▶ [EXERCISE GOAL]
Given the material below, return only the lines starting at the line with "prog => s.updPol fun p =>" and ending at the line with "def within (lo hi : Nat) : Option Nat → Bool", exactly as they appear.

[[ RECORDS FOR THIS EXERCISE open ]]

/-- SLOT_BOUNDARY, R141, R144, R432. A slot does not end before its guard has: GUARDLEN is less than SLOTLEN (R141). -/
def execSlotBoundary (s : State) : Out :=
  .next (
    if !s.mod.cal.sync then s
    else if s.mod.cal.guard then s.postOnce .slotBoundary
    else
      let wrap := decide (s.mod.cal.nslot ≤ s.mod.cal.slot + 1)
      let s := s.updCal fun c =>
        { c with slot := if wrap then 0 else c.slot + 1, cycle := if wrap then (c.cycle + 1) % 2 ^ 41 else c.cycle }
      let s := match s.mod.cal.pend with | some p => s.applySchedule p | none => s
      let s := if wrap then s.postRounds else s
      (s.beginSlot.postOnce .guardEnd).postOnce .slotBoundary)

/-- Wavelength signals that have waited leave on the reverse direction of their port once it faces the transmitter again (R141 to R143,
log 110). -/
def State.flushSignals (s : State) : State :=
  let now (x : Nat × LinkOut) : Bool := match x.2 with
    | .wavelength b _ _ => (s.peerAt b.port.val).any fun d => d.val = x.1 && !s.isLost x.1
    | _ => false
  (s.updLink fun l => { l with signals := l.signals.filter fun x => !now x }).left' ((s.mod.link.signals.filter now).map (·.2))

/-- GUARD_END, R145 to R150: wavelength signals that waited, credits, control flits, relayed messages, then the heads of the queues, each queue as far as it goes. Queues
that share one next hop's capacity come in ascending chip number: the spec names no order, the choice is the model's
(log 90). -/
def execGuardEnd (s : State) : Out :=
  .next (
    if !s.mod.cal.sync || !s.mod.cal.guard then s
    else
      let s := s.updCal fun c => { c with guard := false, left := min c.left (c.slotlen - c.guardlen) }
      let s := (s.flushSignals.flood.grantCredits.takeCredits.sendControl true false).forward false
      (s.mod.pairs.foldl (fun s p => s.pump p.1 false (p.2.queue.length + 1)) s).sendControl false false)

/-- ROTOR_LOCK_LOSS, R143: nothing is sent; waiting messages are subject to the end-to-end timer. Of what the calendar items read while
SYNC is 0 the spec gives LEFT alone: that GUARD reads 0 and SLOT and CYCLE keep their values is the model's choice
(log 91). -/
def execRotorLockLoss (s : State) : Out :=
  .next (
    let s := ((s.updCal fun c => { c with sync := false, guard := false }).cancel .slotBoundary).cancel .guardEnd
    s.mod.pairs.foldl (fun s p => p.2.queue.foldl (fun s m => s.startTimer p.1 m.seq) s) s)

/-- ROTOR_LOCK_REGAIN, R143: lock comes at a slot boundary; a module that has failed gains none (R437). Which slot and cycle the rotor is in is free (log 3). -/
def execRotorLockRegain (s : State) : Out :=
  .next (
    if s.mod.cal.sync || s.mod.fw.failed then s
    else
      let s := s.updCal fun c => { c with sync := true }
      let s := match s.mod.cal.pend with | some p => s.applySchedule p | none => s
      let (n, s) := s.drawN 2
      let s := s.updCal fun c =>
        { c with slot := Config.freeNat n % max 1 c.nslot, cycle := Config.freeNat (n + 1) % 2 ^ 41 }
      (s.postRounds.beginSlot.postOnce .guardEnd).postOnce .slotBoundary)

/-! ### Receiving (R149, R151, R399, R415) -/

/-- The NI takes a message in order: it is delivered, or left for another cluster of the module (log 1). -/
def State.accepted (s : State) (m : PodMsg) : State :=
  if m.msg.dst = s.me then s.updCl fun c => { c with inbox := c.inbox ++ [(m.msg, m.skid)] }
  else s.updCl fun c => { c with outbox := c.outbox ++ [(m.msg, m.nonce)] }

/-- A fire of a round watch of this cluster's NI (R111): group round traffic (R145). -/
def State.isRoundFire (s : State) (b : NetBody) : Bool :=
  match b with
  | .fire tag _ _ => s.cl.groups.any fun g => g.2.rtag = some tag
  | _ => false
/-- A message whose link tag has not been checked is released early only where it fills registers: load replies and watch fires for
this cluster; a pull data reply is delivered to wait there for its tag (R153, R413). -/
def State.releasable (s : State) (m : PodMsg) : Bool :=
  m.skid.isNone || (m.msg.dst = s.me && match m.msg.body with
    | .data _ _ _ _ => true
    | .pullData _ _ _ => true
    | .fire tag v tf => !s.isRoundFire (.fire tag v tf)
    | _ => false)

/-- Held messages follow, and sequence numbers that the sender has abandoned are passed (R151, R414). -/
def State.flushHeld (s : State) (d : Nat) : Nat → State
  | 0 => s
  | n + 1 =>
    let p := s.pair d
    match p.held.find? fun m => m.seq = p.recvNext with
    | some m =>
      if !s.releasable m then s
      else
        let s := s.updPair d fun p => { p with recvNext := p.recvNext + 1, held := p.held.filter fun x => x.seq ≠ m.seq }
        (s.accepted m).flushHeld d n
    | none =>
      if p.skipped.contains p.recvNext then
        (s.updPair d fun p => { p with recvNext := p.recvNext + 1, skipped := p.skipped.filter (· ≠ p.recvNext) }).flushHeld d n
      else s
/-- As far as it goes. -/
def State.flushAll (s : State) (d : Nat) : State :=
  s.flushHeld d ((s.pair d).held.length + (s.pair d).skipped.length)

/-- The tag of the request that a message answers. -/
def bodyAnswers : NetBody → Option Nat
  | .data t _ _ _ | .pullData t _ _ | .status t _ | .watchStatus t _ | .deferred t | .fire t _ _ | .expired t | .refused t => some t
  | _ => none
/-- The tag of a read request or watch. -/
def bodyAsks : NetBody → Option Nat
  | .read r => some r.tag
  | .watch w => some w.tag
  | _ => none

/-- The reply that is still retained for a request or watch that came again is sent again (R415); it is no end-to-end resend of R414 and
RESEND does not count it. It enters its queue at the head, ahead of the
messages that wait, as a resend under R414 does: the spec does not say where, the choice is the model's (log 92). -/
def State.resendReply (s : State) (d : Nat) (m : PodMsg) : State :=
  match bodyAsks m.msg.body with
  | none => s
  | some tag =>
    match (s.pair d).retained.find? fun x => x.msg.dst = m.msg.src && bodyAnswers x.msg.body = some tag with
    | none => s
    | some x => s.updPair d fun p =>
      { p with retained := p.retained.filter fun y => y.seq ≠ x.seq, queue := x :: p.queue }

/-- The life number under which a cluster of this module accepts messages of another module (R398, R399). -/
def State.lifeFor (s : State) (dst : ClusterId) (chip : Nat) : Nat :=
  match s.mod.parts.find? fun p => p.clusters.contains dst with
  | none => 0
  | some p => mapGet 0 s.mod.fw.lives (128 * p.id + chip)
/-- The message passes: its GCM tag, and the life number in its nonce (R399). -/
def State.authentic (s : State) (m : PodMsg) : Bool :=
  m.good && m.nonce / 2 ^ 48 = s.lifeFor m.msg.dst m.msg.src.chip.val

/-- PAIR_SEQUENCE_DELIVERY, R151, R399, R415, R420. What its tag still has to show is acknowledged once it has (R413). A message of
another cluster of this module has a GCM tag and a life number in its nonce too, and no pair sequence (R399). -/
def execPairSequenceDelivery (m : PodMsg) (s : State) : Out :=
  .next (
    let d := m.msg.src.chip.val
    let p := s.pair d
    if p.cleared then s
    else if d = s.mod.chipid.val && s.authentic m then s.accepted m
    else if !s.authentic m then s.updPair d fun p => { p with gcmfail := min (2 ^ 64 - 1) (p.gcmfail + 1) }
    else if decide (m.seq < p.recvNext) || p.held.any (fun x => x.seq = m.seq) || p.skipped.contains m.seq then
      (s.resendReply d m).control (.ack d d m.seq)
    else
      let early := s.releasable m
      let s := (s.updPair d fun p => { p with held := p.held ++ [m] }).flushAll d
      if early then s.control (.ack d d m.seq) else s)
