/-- R331: count, address, load rules, in this order. -/
def execPolld (d a b : GNum) (fa fb : Bool) (s : State) : Out :=
  .next (s.priv fun s => s.srcG fa a fun A s => s.srcG fb b fun B s =>
    let n := B.toNat
    let o := offOf A
    if n = 0 || decide (256 < n) then s.putG 4 d 6
    else if !ownForm s.me A || o % 2 ≠ 0 || !inSpad o (2 * n) || !s.spadAllowed true .rd o (2 * n) then s.putG 4 d 3
    else if s.badWord o (2 * n) then s.trapEa 0x19 A
    else s.readSpan s (fun s =>
      let prog := s.progAt o n
      if !policyOk prog then s.putG 4 d 6
      else (s.updPol fun p => { p with shadow := some prog }).putG 4 d 0) (granulesOf o (2 * n)))

/-- R331: the swap is asked for, and the instruction waits for it. -/
def execPolsw (d a : GNum) (fa : Bool) (s : State) : Out :=
  .next (s.priv fun s => s.srcG fa a fun A s =>
    if s.ctx.begun then s.putG 4 d 0
    else if s.cl.policy.shadow.isNone || s.cl.policy.swapKeep.isSome then s.putG 4 d 1
    else
      let s := (s.updPol fun p => { p with swapKeep := some (bits A 0 1 = 1) }).postOnce .policySwap
      (s.upd fun x => { x with begun := true }).block .policySwap)

/-- POLICY_SWAP, R349. -/
def execPolicySwap (s : State) : Out :=
  .next (match s.cl.policy.swapKeep, s.cl.policy.shadow with
    | some keep, some prog => s.updPol fun p =>
      { p with prog := prog, shadow := none, swapKeep := none, overruns := [], disabled := false,
               pw := if keep then p.pw else Vector.replicate 16 0 }
    | _, _ => s)

end Sys2Proof.Machine
end

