/-- A parameter in its range, or not named. -/
def within (lo hi : Nat) : Option Nat → Bool
  | none => true
  | some x => decide (lo ≤ x) && decide (x ≤ hi)
/-- The link parameters after a LINKCFG. -/
def LinkPar.with (p : LinkPar) (l : LinkCfg) : LinkPar :=
  ⟨if l.e2eT.isSome then l.e2eT else p.e2eT, l.e2eN.getD p.e2eN, l.berwin.getD p.berwin, l.degr.getD p.degr, l.restore.getD p.restore,
    l.rwin.getD p.rwin, l.rtMax.getD p.rtMax, l.deadn.getD p.deadn, l.drainR.getD p.drainR⟩
/-- The ranges of R414, R416, R419 and R420; E2E_T in ns. -/
def linkRanges (l : LinkCfg) (p : LinkPar) : Bool :=
  within 100000 100000000 l.e2eT && within 1 15 l.e2eN && within 10000 1000000000 l.berwin && within 1 1000000 l.degr
    && decide ((p.with l).restore < (p.with l).degr) && within 1 256 l.rwin && within 1 255 l.rtMax && within 1 8 l.deadn
    && within 2 8 l.drainR
/-- A wavelength that is out is trained afresh (R416): the command names it by port and beam, whichever module transmits. -/
def State.restartWl (s : State) (b : BeamId) (wl : Fin 8) : State :=
  let train : WlOut := ⟨wl, trainWindows s.mod.link.par.berwin, 0, 0⟩
  let f (x : Nat × Beam) : Nat × Beam :=
    if x.1 % 1024 ≠ beamKey false b then x else (x.1, { x.2 with out := x.2.out.map fun o => if o.wl = wl then train else o })
  s.updLink fun l => { l with beams := l.beams.map f }
/-- LINKCFG, R413, R414, R416, R432: a mode takes effect at the next guard and is measured; out of range changes nothing. -/
def execLinkcfg (c : Cmd) (p : LinkCfg) (s : State) : Out :=
  .next (s.command c (.linkcfg c p) fun s => s.pf c fun s =>
    if !linkRanges p s.mod.link.par then s.finishCmd c resBadArg []
    else if p.skid.any (fun b => b.2) && !s.mod.feat0.getLsbD 13 then s.finishCmd c resRefused []
    else
      let s := s.updLink fun l => { l with par := l.par.with p }
      let mode (tx : Bool) (s : State) (b : BeamId × Bool) : State := s.updBeam (beamKey tx b.1) fun x => { x with nextSkid := b.2 }
      let s := p.skid.foldl (fun s b => mode true (mode false s b) b) s
      let s := p.restart.foldl (fun s r => s.restartWl r.1 r.2) s
      (if p.skid.isEmpty then s else s.measureConfig).finishCmd c resDone [])

/-- LINKSTAT, R418: the counters are read and cleared. -/
def execLinkstat (c : Cmd) (s : State) : Out :=
  .next (s.command c (.linkstat c) fun s => s.pf c fun s =>
    let l := s.mod.link.counters.flatMap (fun x => [x.1, x.2]) ++ s.mod.pairs.flatMap fun p => [p.1, p.2.resend, p.2.gcmfail]
    let s := s.updLink fun k => { k with counters := [] }
    let s := s.updMod fun m => { m with pairs := m.pairs.filterMap fun p =>
      let x := { p.2 with resend := 0, gcmfail := 0 }
      if x = Pair.reset then none else some (p.1, x) }
    s.finishCmd c resDone (wordBytes l))

/-! ### Partitions -/

/-- LAUNCH, R35, R39, R397, R398, R402, R404, R424, R432, R434. -/
def execLaunch (c : Cmd) (l : LaunchArgs) (s : State) : Out :=
  .next (s.command c (.launch c l) fun s => s.pf c fun s =>
    if l.clusters.any s.clusterBusy || s.ending l.part then s.finishCmd c resBusy []
    else
      let own := l.clusters.contains s.me
      let t := if own then s.putImages l else s
      if !t.launchOk l then s.finishCmd c resRefused []
      else
        let t := t.launchModule l
        (if own then t.launchOwn l else t).finishCmd c resDone [])

/-- TEARDOWN, R387, R409, R432: without HOLD it ends when the last scrub has; with HOLD the clusters stay QUARANTINED. A TEARDOWN with
HOLD clear of a held partition starts its scrub. -/
def execTeardown (c : Cmd) (part spadMethod hbmMethod : Nat) (hold : Bool) (s : State) : Out :=
  let self : Instr := .teardown c part spadMethod hbmMethod hold
  .next (s.command c self fun s =>
    let bad := !((spadMethod = 0 || spadMethod = 2) && (hbmMethod = 1 || hbmMethod = 2))
    match s.part? part with
      | some p =>
        if !(c.fn = 0 || s.boundRun c.fn p) then s.finishCmd c resDenied []
        else if s.ending part then s.finishCmd c resBusy []
        else if bad then s.finishCmd c resBadArg []
        else if hold || !(p.clusters.any fun cl => cl.chip = s.mod.chipid) then
          (s.tearDown p spadMethod hbmMethod hold 0 0xFF none).finishCmd c resDone []
        else (s.beginCmd c self).tearDown p spadMethod hbmMethod false 0 0xFF (some c)
      | none =>
        let held := s.mod.fw.quar.filter fun q => q.part = part && q.ends
        if !(c.fn = 0 || held.any (s.boundQuar c.fn)) then s.finishCmd c resDenied []
        else if held.isEmpty then s.finishCmd c resBadArg []
        else if hold || !(held.all fun q => q.hold) then s.finishCmd c resBusy []
        else if bad then s.finishCmd c resBadArg []
        else
          let s := (s.beginCmd c self).updFw fun w => { w with quar := w.quar.map fun q =>
            if q.part = part && q.ends then { q with hold := false, spad := spadMethod, hbm := hbmMethod, cmd := some c } else q }
          held.foldl (fun s q => s.next (.scrubStart q.cl)) s)

/-- A function is bound to the partition that a cluster is in or is leaving, and is in RUN. -/
def State.boundCluster (s : State) (f : Fin 17) (cl : ClusterId) : Bool :=
  (s.partOf? cl).any (s.boundRun f) || s.mod.fw.quar.any fun q => q.cl = cl && s.boundQuar f q
/-- A command that names one cluster of a partition bound to its function: DENIED for others, then BUSY for a cluster QUARANTINED or
SCRUBBING (R432, log 58). -/
def State.forCluster (s : State) (c : Cmd) (cl : ClusterId) (k : State → State) : State :=
  if !s.boundCluster c.fn cl then s.finishCmd c resDenied []
  else if s.clusterBusy cl then s.finishCmd c resBusy []
  else k s

/-- KILL, R384, R432. -/
def execKill (c : Cmd) (cl : ClusterId) (s : State) : Out :=
  .next (s.command c (.kill c cl) fun s => s.forCluster c cl fun s => (s.next (.clusterKill cl)).finishCmd c resDone [])
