-- ==== Sys2Proof/Certificates/Slice0/Obligations.lean ====
section
/-!
DEFINITION. Sys2Proof/Certificates/Slice0/Obligations.lean: what the provers are to prove of the model, one Prop for each
claim. A name of a rule R<n> in a docstring is the rule that the claim follows.
-/
open Sys2Proof Sys2Proof.Machine

/-- R185, R161, R165: an instruction that writes g[d], with no repeat prefix, leaves it full and unpoisoned, changes no other
register, discards a write to g0, and moves the PC past its own bytes. R15, R165: the end of an instruction with no prefix,
or with its last repetition done, puts the PC where the instruction leaves it; before the last repetition the PC stays and
REPIDX counts. The context is READY again, or STOPPED when a stop is pending. -/
def Obligations.RegisterWrite : Prop :=
  (∀ (s : State) (len : Nat) (d : GNum) (v : Word), s.rep = none →
      let t := s.putG len d v
      (t.ctx.pc = s.ctx.pc + BitVec.ofNat 48 len) ∧
      (d ≠ 0 → t.ctx.g[d] = ⟨v, true, false, s.taint, false⟩) ∧
      (∀ r, r ≠ d ∨ d = 0 → t.ctx.g[r] = s.ctx.g[r]) ∧
      (t.ctx.v = s.ctx.v ∧ t.ctx.k = s.ctx.k ∧ t.ctx.e = s.ctx.e ∧ t.ctx.t = s.ctx.t ∧ t.mem = s.mem) ∧
      (s.ctx.stopReq = none → t.ctx.st = .ready) ∧ (s.ctx.stopReq ≠ none → t.ctx.st = .stopped)) ∧
  (∀ (s : State) (len : Nat) (pc : BitVec 48),
      ((s.jumpTo pc).ctx.pc = pc ∧ (s.jumpTo pc).ctx.repidx = 0 ∧ (s.jumpTo pc).ctx.g = s.ctx.g ∧
        (s.jumpTo pc).ctx.st = (if s.ctx.stopReq.isSome then CtxSt.stopped else CtxSt.ready)) ∧
      (s.rep = none → s.finish len = s.jumpTo (s.ctx.pc + BitVec.ofNat 48 len)) ∧
      (∀ r, s.rep = some r → r.cnt ≤ r.j → s.finish len = s.jumpTo (s.ctx.pc + BitVec.ofNat 48 (r.len + 2))) ∧
      (∀ r, s.rep = some r → r.j < r.cnt → (s.finish len).ctx.pc = s.ctx.pc ∧ (s.finish len).ctx.repidx = BitVec.ofNat 6 (r.j + 1)))

/-- R191, R192, R196: the two-source register forms complete with the value of the table, whatever the dispositions, when their
sources can be read. R191: division by zero and the overflowing quotient give the values of the table, and every other
quotient and remainder is exact. -/
def Obligations.ScalarArithmetic : Prop :=
  (∀ (s : State) (d a b : GNum) (fa fb : Bool), s.gOk a → s.gOk b →
      let A := s.gVal a
      let B := s.gVal b
      let w (v : Word) : Out := .next ((s.reads [a, b]).putG 4 d v)
      let n := B.toNat % 64
      exec (.add d a b fa fb) s = w (A + B) ∧ exec (.sub d a b fa fb) s = w (A - B) ∧
      exec (.and d a b fa fb) s = w (A &&& B) ∧ exec (.or d a b fa fb) s = w (A ||| B) ∧
      exec (.xor d a b fa fb) s = w (A ^^^ B) ∧ exec (.andn d a b fa fb) s = w (A &&& ~~~B) ∧
      exec (.orn d a b fa fb) s = w (A ||| ~~~B) ∧ exec (.xnor d a b fa fb) s = w (~~~(A ^^^ B)) ∧
      exec (.sll d a b fa fb) s = w (A <<< n) ∧ exec (.srl d a b fa fb) s = w (A >>> n) ∧
      exec (.sra d a b fa fb) s = w (A.sshiftRight n) ∧ exec (.rol d a b fa fb) s = w (A.rotateLeft n) ∧
      exec (.ror d a b fa fb) s = w (A.rotateRight n) ∧ exec (.mul d a b fa fb) s = w (A * B) ∧
      exec (.mulh d a b fa fb) s = w (BitVec.ofInt 64 (A.toInt * B.toInt / 2 ^ 64)) ∧
      exec (.mulhn d a b fa fb) s = w (BitVec.ofNat 64 (A.toNat * B.toNat / 2 ^ 64)) ∧
      exec (.min d a b fa fb) s = w (if A.toInt ≤ B.toInt then A else B) ∧
      exec (.max d a b fa fb) s = w (if A.toInt ≤ B.toInt then B else A) ∧
      exec (.minn d a b fa fb) s = w (if A.toNat ≤ B.toNat then A else B) ∧
      exec (.maxn d a b fa fb) s = w (if A.toNat ≤ B.toNat then B else A) ∧
      exec (.slt d a b fa fb) s = w (if A.toInt < B.toInt then 1 else 0) ∧
      exec (.sltn d a b fa fb) s = w (if A.toNat < B.toNat then 1 else 0) ∧
      exec (.seq d a b fa fb) s = w (if A = B then 1 else 0) ∧ exec (.sne d a b fa fb) s = w (if A = B then 0 else 1) ∧
      exec (.addsn d a b fa fb) s = w (BitVec.ofNat 64 (min (A.toNat + B.toNat) (2 ^ 64 - 1))) ∧
      exec (.subsn d a b fa fb) s = w (BitVec.ofNat 64 (A.toNat - B.toNat)) ∧
      exec (.adds d a b fa fb) s = w (BitVec.ofInt 64 (max (-2 ^ 63) (min (A.toInt + B.toInt) (2 ^ 63 - 1)))) ∧
      exec (.subs d a b fa fb) s = w (BitVec.ofInt 64 (max (-2 ^ 63) (min (A.toInt - B.toInt) (2 ^ 63 - 1)))) ∧
      exec (.leaR d a b fa fb) s = w (BitVec.ofNat 64 ((2 ^ 15 + A.toNat % 2 ^ 15) * 2 ^ 48 + B.toNat % 2 ^ 48)) ∧
      (s.gOk d → exec (.sel d a b fa fb) s = .next ((s.reads [a, b, d]).putG 4 d (if s.gVal d = 0 then B else A)))) ∧
  (∀ (s : State) (d a b : GNum) (fa fb : Bool), s.gOk a → s.gOk b →
      let A := s.gVal a
      let B := s.gVal b
      let w (v : Word) : Out := .next ((s.reads [a, b]).putG 4 d v)
      (∃ v, exec (.div d a b fa fb) s = w v ∧ (B = 0 → v = BitVec.allOnes 64) ∧
        (A.toInt = -2 ^ 63 → B.toInt = -1 → v.toInt = -2 ^ 63) ∧
        (B ≠ 0 → ¬(A.toInt = -2 ^ 63 ∧ B.toInt = -1) → v.toInt = A.toInt.tdiv B.toInt)) ∧
      (∃ v, exec (.divn d a b fa fb) s = w v ∧ (B = 0 → v = BitVec.allOnes 64) ∧ (B ≠ 0 → v.toNat = A.toNat / B.toNat)) ∧
      (∃ v, exec (.rem d a b fa fb) s = w v ∧ (B = 0 → v = A) ∧ (A.toInt = -2 ^ 63 → B.toInt = -1 → v = 0) ∧
        (B ≠ 0 → v.toInt = A.toInt - B.toInt * A.toInt.tdiv B.toInt)) ∧
      (∃ v, exec (.remn d a b fa fb) s = w v ∧ (B = 0 → v = A) ∧ (B ≠ 0 → v.toNat = A.toNat % B.toNat)))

[[ RECORDS FOR THIS EXERCISE closed ]]

▶ [SOLUTION TO THE PROBLEM]
    | some keep, some prog => s.updPol fun p =>
      { p with prog := prog, shadow := none, swapKeep := none, overruns := [], disabled := false,
               pw := if keep then p.pw else Vector.replicate 16 0 }
    | _, _ => s)

end Sys2Proof.Machine
end

/-- A parameter in its range, or not named. -/
def within (lo hi : Nat) : Option Nat → Bool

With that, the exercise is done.